Hilltop Properties, Inc. v. State

Decision Date31 March 1965
Parties, 37 A.L.R.3d 109 HILLTOP PROPERTIES, INC., Plaintiff and Appellant, v. The STATE of California, Defendant and Respondent. Civ. 21800.
CourtCalifornia Court of Appeals Court of Appeals

Kouns & Sturges, by Robert S. Sturges, San Jose, for appellant.

Harry S. Fenton, Sacramento, Holloway Jones, Jack M. Howard, Robert J. DeFea, San Francisco, for respondent.

MOLINARI, Justice.

Plaintiff appeals from the judgment dismissing its amended complaint after it failed to further amend said complaint to which defendant's demurrer had been sustained. Plaintiff's amended complaint purported to state two causes of action, one based on inverse condemnation, the other, on breach of contract predicated upon promissory estoppel. Among the grounds listed in its demurrer, defendant urged the defense of failure to state a cause of action.
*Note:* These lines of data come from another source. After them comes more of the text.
/-- The release toggle reaches a Clerk: it clears its flags, advances its generation copy, swaps its bank, and completes
its stalled AWAITs and BARRIERs (R123, R145). At the Bell of a Hallmark a member Clerk latches in the same step (R306). An absent
Clerk or junction sees no release (R402). -/
def Dev.toggle (d : Dev) (l p : Nat) (stall lead : W32) : Dev :=
  let b := p / 9
  let f := p / 162
  let r := d.root l
  let gen := r.gen - 1
  if d.jdomAbsent (9 * f + 4) || d.jdomAbsent (jdomOfBay b) || d.clerkAbsent p || (d.cl l p).rel = r.rel then d
  else
    let d := d.modFieldJ l f fun j => passJunction j r.rel gen
    let d := d.modBayJ l b fun j => passJunction j r.rel gen
    let c := d.cl l p
    let d := d.modCl l p fun c => { c with rel := r.rel, flags := 0, gen := c.gen + 1 }
    let d := (d.swapBank l p gen).drive l p
    let d := (List.range nLanes).foldl (fun d k =>
      if k ≠ l && ((d.cl k p).staged.map fun b => b.gen = gen && b.group = c.group) = some true then (d.swapBank k p gen).drive k p else d) d
    let d := match c.group with
      | some g => if (d.net.hall.bind (·.atBell)) = some (g, c.gen) && c.mask ≠ 0 then d.latch (.clerk p) else d
      | none => d
    let d := d.applyTrims l
    match c.group with
    | some g => (d.wakeGroup p g c.gen stall lead).pump
    | none => d

/-- A release reaches a Clerk as a notice (R134, R138, R146). -/
def Dev.noticeRelease (d : Dev) (p g : Nat) (gen : W32) (stall lead : W32) : Dev :=
  let d := if (d.laneAt p g).isNone && !genLater (d.genCopy p g) gen then d.setGenCopy p g (gen + 1) else d
  let d := (List.range nLanes).foldl (fun d l =>
    if ((d.cl l p).staged.map fun b => b.gen = gen && b.group = some g) = some true then (d.swapBank l p gen).drive l p else d) d
  (d.wakeGroup p g gen stall lead).pump

/-- A multicast notice reaches a Clerk, which applies and acknowledges it (R168). Whose identity and incarnation the acknowledgement
carries the manual does not say: the model takes the agent of queue 0, or the half in charge for a Clerk without a logical tile
(DESIGN CHOICE, log entry 82). -/
def Dev.takeNotice (d : Dev) (m : Msg) (stall lead : W32) : Dev :=
  match m.dst, m.body with
  | .clerk p, .notice b =>
    let d := match b with
      | .release g gen => d.noticeRelease p g gen stall lead
      | .wake agent opNum r =>
        match d.waitingQueue p agent opNum with
        | some q => (d.resultAt p q m.src r stall lead).pump
        | none => d.strayAnswer p agent
    let a := match (d.clerk p).ltile with
      | some t => 4 * t
      | none => houseAgent d.inCharge
    d.send { dst := m.src, src := .clerk p, ring := m.ring, sender := d.gid a, inc := d.incSeen (.clerk p) (d.gid a), part := m.part,
             body := .noticeAck m.src p }
  | _, _ => d

/-- The message is a multicast notice. -/
def isNotice (m : Msg) : Bool :=
  match m.body with
  | .notice _ => true
  | _ => false

/-- A multicast notice reaches a Clerk (R168). -/
def execNoticeAtClerk (id : Nat) (stall lead : W32) (s : State) : Host.Outcome State Fault Refusal :=
  s.run true fun d => d.receiveIf id isNotice fun d m => d.takeNotice m stall lead

/-- An acknowledgement frees the sender's slot, and the branch it held goes out (R168 to R170). One from a tile that has
been substituted is dropped (R171). -/
def Dev.takeNoticeAck (d : Dev) (m : Msg) : Dev :=
  match m.body with
  | .noticeAck sender p => d.freeSlot sender p
  | _ => d

/-- The message acknowledges a notice. -/
def isNoticeAck (m : Msg) : Bool :=
  match m.body with
  | .noticeAck _ _ => true
  | _ => false

/-- A Clerk's acknowledgement reaches the sending unit (R168, R169). -/
def execMulticastAck (id : Nat) (s : State) : Host.Outcome State Fault Refusal :=
  s.run true fun d => d.receiveIf id isNoticeAck Dev.takeNoticeAck

/-! ### The shadow, timeouts, polling -/

/-- The Journeyman acknowledges the oldest new value of a Clerk: the shadow takes it, and the operations it completes
return (R17). A frozen shadow acknowledges nothing (R276). -/
def Dev.shadowAck (d : Dev) (p : Nat) : Dev :=
  match (d.clerk p).ltile, tget [] d.tiles.shadowQ p with
  | some t, x :: rest =>
    if d.clerkAbsent p || d.tiles.frozen.contains t then d
    else
      let d := { d with tiles := { d.tiles with shadowQ := tset [] d.tiles.shadowQ p rest } }
      let d := d.setShadow t x.sem x.val
      (x.dones.foldl (fun d e => d.finish p e.1 e.2) d).pump
  | _, _ => d

/-- A shadow acknowledgement returns to a Clerk (R17). -/
def execShadowAcknowledgement (p : Nat) (s : State) : Host.Outcome State Fault Refusal :=
  s.run (decide (p < nClerks)) fun d => d.shadowAck p

/-- An operation of a host identity is given up: what the Counting House itself serves ends with `status`, any other
serving unit decides (R94, R108, R362, R364). -/
def Dev.withdrawHost (d : Dev) (r status : Nat) : Dev :=
  match (d.ring r).cur with
  | none => d
  | some c =>
    match c.stage with
    | .waitResult m =>
      let d := d.setStage r (.withdrawn m status)
      if m.opc = oBARRIER then d
      else
        match d.homeOf m with
        | .inr _ => d
        | .inl home =>
          d.sendWithdraw (.house d.inCharge) home (agentOf m.agent) m
    | .waitBell =>
      d.hostDone r { status := status, value := if opOf c.desc.w1 = oBARRIER then (d.group (fld c.desc.w1 32 16)).gen else 0 } true
    | .waitAdopt _ => d.hostDone r (res status) true
    | .polling _ => d.hostDone r (res status) true
    | _ => d

/-- The timeout of a host identity's operation expires in the local time of the half in charge (R362). -/
def Dev.hostTimeout (d : Dev) (r : Nat) : Dev :=
  match (d.ring r).cur with
  | none => d
  | some c => if Fields.code c.desc = cAgentOp && bit c.desc.w1 52 then d.withdrawHost r sTimeout else d

/-- A timer's port: a queue, or past the Clerks a command ring, whose AGENT_OP the Counting House times (R362, log entry 41). -/
def timerPort (p q : Nat) : Bool := tilePort p q || (decide (p < nClerks + 64) && decide (q = 0))

/-- A queue's timeout expires (R107 to R109). -/
def execTimeoutExpiry (p q : Nat) (s : State) : Host.Outcome State Fault Refusal :=
  s.run (timerPort p q) fun d =>
    if nClerks ≤ p then (if d.houseAbsent d.inCharge then d else d.hostTimeout (p - nClerks))
    else if d.clerkAbsent p then d else (d.timeout p q).pump

/-- A stalled LWAIT reads its word and tries the swap again (R226). -/
def Dev.poll (d : Dev) (p q : Nat) : Dev :=
  match (d.queue p q).head, d.agentAt p q with
  | some h, some a =>
    match d.stackOf h.req.ext with
    | some m =>
      if h.phase = .polling && (d.tk m).polled then
        let r := d.polledOp m { d.headMsg a h with gen := 1 }
        match r.2 with
        | some x => (r.1.finish p q x).pump
        | none => r.1
      else d
    | none => d
  | _, _ => d

/-- A host identity's stalled LWAIT reads its word and tries the swap again (R226). -/
def Dev.hostPoll (d : Dev) (r : Nat) : Dev :=
  match (d.ring r).cur with
  | none => d
  | some c =>
    match c.stage with
    | .polling m =>
      match d.stackOf m.req.ext with
      | some k =>
        if (d.tk k).polled then
          let x := d.polledOp k { m with gen := 1 }
          match x.2 with
          | some b => x.1.hostDone r b true
          | none => x.1
        else d
      | none => d
    | _ => d

/-- The polling interval of a stalled LWAIT (R226). -/
def execPollInterval (p q : Nat) (s : State) : Host.Outcome State Fault Refusal :=
  s.run (timerPort p q) fun d =>
    if nClerks ≤ p then (if d.houseAbsent d.inCharge then d else d.hostPoll (p - nClerks))
    else if d.clerkAbsent p then d else d.poll p q

/-! ### Retention (R196, R201) -/

/-- The head CONTRIB that waited for a retention slot goes on (R196). -/
def Dev.retry (d : Dev) (p q : Nat) : Dev :=
  match (d.queue p q).head, d.agentAt p q with
  | some h, some a =>
    if h.phase = .retention && (d.queue p q).retained.length < 4 then
      (d.modHead p q fun h => { h with phase := .sent }).guarded p q a h.opc h.req
    else d
  | _, _ => d

/-- A Mill's retention release, or a home's request for a retained copy, reaches a Clerk (R196, R201). -/
def Dev.takeRetention (d : Dev) (m : Msg) : Dev :=
  match m.dst, m.body with
  | .clerk p, .retRelease agent obj gen =>
    match (List.range 4).find? fun q => (d.agentAt p q).map d.gid = some agent with
    | some q =>
      ((d.modQueue p q fun x => { x with retained := x.retained.filter fun e => !(e.obj = obj && e.gen = gen) }).retry p q).pump
    | none => d
  | .clerk p, .resend agent obj gen =>
    match (List.range 4).find? fun q => (d.agentAt p q).map d.gid = some agent with
    | some q =>
      match (d.queue p q).retained.find? fun e => e.obj = obj && e.gen = gen with
      | some e =>
        let d := d.modQueue p q fun x => { x with retained := x.retained.erase e }
        let a := 4 * (((d.clerk p).ltile).getD 0) + q
        (d.send { dst := .foreman (d.serving (obj / 4096)), src := .clerk p, ring := d.contribRing e.msg.part a, sender := e.msg.agent,
                  inc := e.msg.inc, part := some e.msg.part, body := .op e.msg }).retry p q |>.pump
      | none => d
    | none => d
  | _, _ => d

/-- The message is a retention release. -/
def isRetRelease (m : Msg) : Bool :=
  match m.body with
  | .retRelease _ _ _ => true
  | _ => false
/-- The message asks for a retained copy. -/
def isResend (m : Msg) : Bool :=
  match m.body with
  | .resend _ _ _ => true
  | _ => false

/-- A retention release reaches a Clerk (R196). -/
def execRetentionRelease (id : Nat) (s : State) : Host.Outcome State Fault Refusal :=
  s.run true fun d => d.receiveIf id isRetRelease Dev.takeRetention

/-- A resend request reaches a Clerk (R201). -/
def execResendRequest (id : Nat) (s : State) : Host.Outcome State Fault Refusal :=
  s.run true fun d => d.receiveIf id isResend Dev.takeRetention

/-- The ring reports a rider undeliverable to its Clerk, which sends a cancel to the signal's home (R161). -/
def Dev.takeUndeliverable (d : Dev) (m : Msg) : Dev :=
  match m.body with
  | .undeliverable r =>
    let home := match d.homeOf r.op with
      | .inl u => u
      | .inr _ => r.home
    d.send { dst := home, src := m.dst, ring := m.ring, sender := r.agent, inc := r.op.inc, part := m.part,
             body := .cancel r.agent r.count r.op }
  | _ => d

/-- The ring reports a write undeliverable to its Clerk: a signal that went out as riders and guards that write is cancelled at its
home (R161). -/
def Dev.takeLostWrite (d : Dev) (m : Msg) : Dev :=
  match m.dst, m.body with
  | .clerk p, .lostWrite q key n =>
    match (d.queue p q).head, d.agentAt p q with
    | some h, some a =>
      let op := d.headMsg a h
      if h.phase ≠ .sent || !(h.guards.any fun g => g.1 = key && decide (g.2.1 < n) && decide (n ≤ g.2.2)) then d
      else
        let home := match d.homeOf op with
          | .inl u => u
          | .inr _ => .foreman 0
        d.send { dst := home, src := m.dst, ring := m.ring, sender := op.agent, inc := op.inc, part := m.part,
                 body := .cancel op.agent (d.queue p q).sigCount op }
    | _, _ => d
  | _, _ => d.takeUndeliverable m

/-- The message reports a rider or a write undeliverable. -/
def isUndeliverable (m : Msg) : Bool :=
  match m.body with
  | .undeliverable _ => true
  | .lostWrite _ _ _ => true
  | _ => false

/-- An undeliverable notice reaches a Clerk (R161). -/
def execUndeliverableNotice (id : Nat) (s : State) : Host.Outcome State Fault Refusal :=
  s.run true fun d => d.receiveIf id isUndeliverable Dev.takeLostWrite

/-- The release toggle of a lane reaches a Clerk (R123). -/
def execReleaseToggle (lane p : Nat) (stall lead : W32) (s : State) : Host.Outcome State Fault Refusal :=
  s.run (decide (lane < nLanes) && decide (p < nClerks)) fun d => d.toggle lane p stall lead

end Sys2Proof.Machine
end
It was on this ground, as to both causes of action, that the demurrer was sustained.

Questions Presented

1. Does plaintiff's complaint state a cause of action in inverse condemnation?
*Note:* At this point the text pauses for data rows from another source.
/-- The pending entries incomplete at a home as it hears of a Mill are marked with its report (R286). -/
def Dev.markReport (d : Dev) (home : UnitId) (stop ring : Nat) : Dev :=
  { d with home := { d.home with
      pends := d.home.pends.map fun e => if e.home = home then { e with reports := e.reports ++ [(stop, ring)] } else e } }

/-- A home receives the report that a Mill is absent or failed: every entry incomplete now is marked with it (R286). -/
def execMillReportAtHome (home : UnitId) (stop ring : Nat) (s : State) : Host.Outcome State Fault Refusal :=
  s.run true fun d =>
    if d.home.millReports.contains (home, stop, ring) then
      let cut := d.home.millCuts.contains (home, stop, ring)
      let d := { d with home := { d.home with
          millReports := d.home.millReports.filter (· ≠ (home, stop, ring)), millCuts := d.home.millCuts.filter (· ≠ (home, stop, ring)) } }
      if d.absent home then d.lostCopies (.house d.inCharge) cut 1
      else (d.takeMgmt home (.house d.inCharge) cut (.millDown stop ring)).markReport home stop ring
    else d

/-- An entry still incomplete 100 µs after a Mill's report completes with ABORTED (R286). -/
def execMillReportExpiry (home : UnitId) (stop ring : Nat) (s : State) : Host.Outcome State Fault Refusal :=
  s.run true fun d =>
    (d.home.pends.filter fun e => e.home = home && e.reports.contains (stop, ring)).foldl
      (fun d e => d.dropSignal home e.agent e.count e.op (res sAborted)) d

end Sys2Proof.Machine
end

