/-- Answer a sequenced frame with ERROR (R236, R237). -/
def Dev.refuseFrame (d : Dev) (b l : Nat) (f : Frame) (st detail : Nat) : Dev :=
  d.sendFrame b l (mkFrame fERROR 0 0 (d.inc (borderAgent b)) (d.borderId b)
    (put st 0 + put detail 16 + put (FrameOf.seq f).toNat 32))

/-- Refuse a frame: an OP by RESULT, any other by ERROR (R249). -/
def Dev.refuseAny (d : Dev) (b l : Nat) (f : Frame) (r : ResBody) : Dev :=
  if FrameOf.type f = fOP then d.sendBack b l 0 (BitVec.ofNat 32 (fld f.w4 0 32)) (packageOf (FrameOf.sender f)) r
  else d.refuseFrame b l f r.status r.detail

/-- A frame whose partition maps to none is refused with BAD_OBJECT, reason 4, and counted; any other is handed on with the local
partition that acts for it (R248). -/
def Dev.mapped (d : Dev) (b l : Nat) (f : Frame) (h : Dev → Nat → Dev) : Dev :=
  match d.mapPart b l f with
  | none => (d.modLk b l fun x => { x with ownership := bump x.ownership }).refuseFrame b l f sBadObject 4
  | some p => h d p

/-- A foreign agent has state in this package (R249). -/
def Dev.foreignState (d : Dev) (id : W32) : Bool :=
  (d.home.objs.any fun e => (e.2.waits.any fun w => w.agent = id) || e.2.holdings.any fun h => h.agent = id)
    || (d.link.served.any fun s => s.agent = id) || (d.turn.lockQ.any fun e => e.2.any fun w => w.agent = id)
    || d.turn.mem.any fun e => (d.lockPart (BitVec.ofNat 64 e.1)).isSome && LockWord.owner e.2 = id

/-- Enter an identity and its incarnation in a Border Foreman's cache; none when it is full of agents with state here. -/
def Dev.cachePut (d : Dev) (b : Nat) (id : W32) (i : W8) : Option Dev :=
  let mine := d.link.cache.filter fun e => e.1 = b
  if mine.any fun e => e.2.1 = id then
    some { d with link := { d.link with cache := d.link.cache.map fun e => if e.1 = b && e.2.1 = id then (b, id, i) else e } }
  else if mine.length < 4096 then some { d with link := { d.link with cache := d.link.cache ++ [(b, id, i)] } }
  else
    match mine.find? fun e => !d.foreignState e.2.1 with
    | some e => some ({ d with link := { d.link with cache := d.link.cache.erase e ++ [(b, id, i)] } }.modBorder b fun x =>
        { x with evictions := bump x.evictions })
    | none => none

/-- A Border Foreman checks a frame's sender (R249, R290): the device when it may act on the frame, or the device with the
refusal sent. -/
def Dev.foreignCheck (d : Dev) (b l : Nat) (f : Frame) : Dev ⊕ Dev :=
  let x := d.lk b l
  let id := FrameOf.sender f
  let i := FrameOf.incarnation f
  if d.isDead b (packageOf id) then
    let c := ((d.link.cache.find? fun e => e.1 = b && e.2.1 = id).map (·.2.2)).getD 0
    let d := d.modLk b l fun x => { x with stale := bump x.stale }
    let d := d.modBorder b fun y => { y with drop := { sender := id, carried := i, current := c, via := BitVec.ofNat 8 l } }
    .inr (d.refuseFrame b l f sStale 0)
  else if x.version = 1 then .inl d
  else
    match (d.link.cache.find? fun e => e.1 = b && e.2.1 = id).map (·.2.2) with
    | some c =>
      if i = c then .inl d
      else if 1 ≤ (c - i).toNat ∧ (c - i).toNat ≤ 127 then
        let d := d.modLk b l fun x => { x with stale := bump x.stale }
        let d := d.modBorder b fun y => { y with drop := { sender := id, carried := i, current := c, via := BitVec.ofNat 8 l } }
        .inr (d.refuseAny b l f (stale c))
      else .inl ((d.cachePut b id i).getD d)
    | none =>
      match d.cachePut b id i with
      | some d' => .inl d'
      | none => .inr ((d.modBorder b fun y => { y with cacheFull := bump y.cacheFull }).refuseAny b l f (quota 0))

/-- What becomes of a message of frames that is taken: acted on, dropped as stale, or refused (R237, R249, R290, R312). -/
def Dev.frameOutcome (d : Dev) (b l type : Nat) (fs : List Frame) : Nat :=
  let x := d.lk b l
  if x.version < frameVersion type || (fs.zipIdx).any fun e => frameReserved e.1 (e.2 = 0) then 2
  else
    let f := fs.headD {}
    let id := FrameOf.sender f
    if d.isDead b (packageOf id) then 1
    else if x.version = 1 then 0
    else
      match (d.link.cache.find? fun e => e.1 = b && e.2.1 = id).map (·.2.2) with
      | some c => if FrameOf.incarnation f ≠ c ∧ (c - FrameOf.incarnation f).toNat ≤ 127 then 1 else 0
      | none => if (d.cachePut b id (FrameOf.incarnation f)).isNone then 2 else 0

/-- The frames of one message: consecutive numbers, one type, the header counting down (R243). -/
def messageShape : List Frame → Bool
  | [] => false
  | [f] => FrameOf.remaining f = 0
  | f :: g :: rest => FrameOf.remaining f = (g :: rest).length && FrameOf.seq g = FrameOf.seq f + 1 && FrameOf.type g = FrameOf.type f
      && messageShape (g :: rest)

/-- Bits of a version-1 header the version does not define are ignored (R232, R233). -/
def Link.reads (x : Link) (f : Frame) : Frame := forVersion x.version f

/-- Credits owed and the acknowledgement go back in a CREDIT frame when nothing else has carried them (R242). -/
def Dev.giveBack (d : Dev) (b l : Nat) : Dev :=
  let x := d.lk b l
  if x.state = .up && (x.reqBack ≠ 0 || x.ansBack ≠ 0) then d.control b l fCREDIT else d

/-- A Border Foreman counts the frames it takes for the partitions they act for (R299, R330). -/
def Dev.linkCounts (d : Dev) (b l : Nat) (fs : List Frame) : Dev :=
  fs.foldl (fun (d : Dev) f => match (if actsFor f then d.mapPart b l f else none) with
    | some p => d.modLk b l fun x => { x with partRecv := tmod 0 x.partRecv p (· + 1) }
    | none => d) d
2. Does plaintiff's complaint adequately plead a promissory estoppel and a cause of action predicated thereon against defendant?

The Complaint

The 'First Cause of Action' of plaintiff's amended complaint alleges essentially that plaintiff is the owner of certain real property in the City of San Jose which includes two strips of land designated as parcels one and two; that these parcels, which aggregate approximately 1.645 acres and which possessed a market value of $20,000, were taken by defendant on September 8, 1961 for public purposes, that is, the widening of the adjacent Bayshore Freeway for highway and freeway purposes, without a preceding resolution to condemn said property. It is further alleged in said cause of action that during the months of July 1960 through September 1961, defendant, acting through its Department of Public Works, appointed the Planning Commission of the City of San Jose to communicate to plaintiff defendant's desires and needs with respect to plaintiff's property for the proposed highway use; that in compliance with the expressed needs of defendant, and at defendant's 'specific instance, request, and requirement' plaintiff developed its land for subdivision purposes reserving parcels one and two for such proposed highway use; that these two parcels of land consist of long, narrow strips of land which cannot be used for residential, agricultural or any other use; and that they will remain useless until defendant determines that such land is necessary for highway widening purposes. It is then alleged that plaintiff has not been paid any compensation for such 'appropriation,' and that its claim therefor filed with the State Board of Control on June 23, 1962 was denied by said board on December 13, 1962.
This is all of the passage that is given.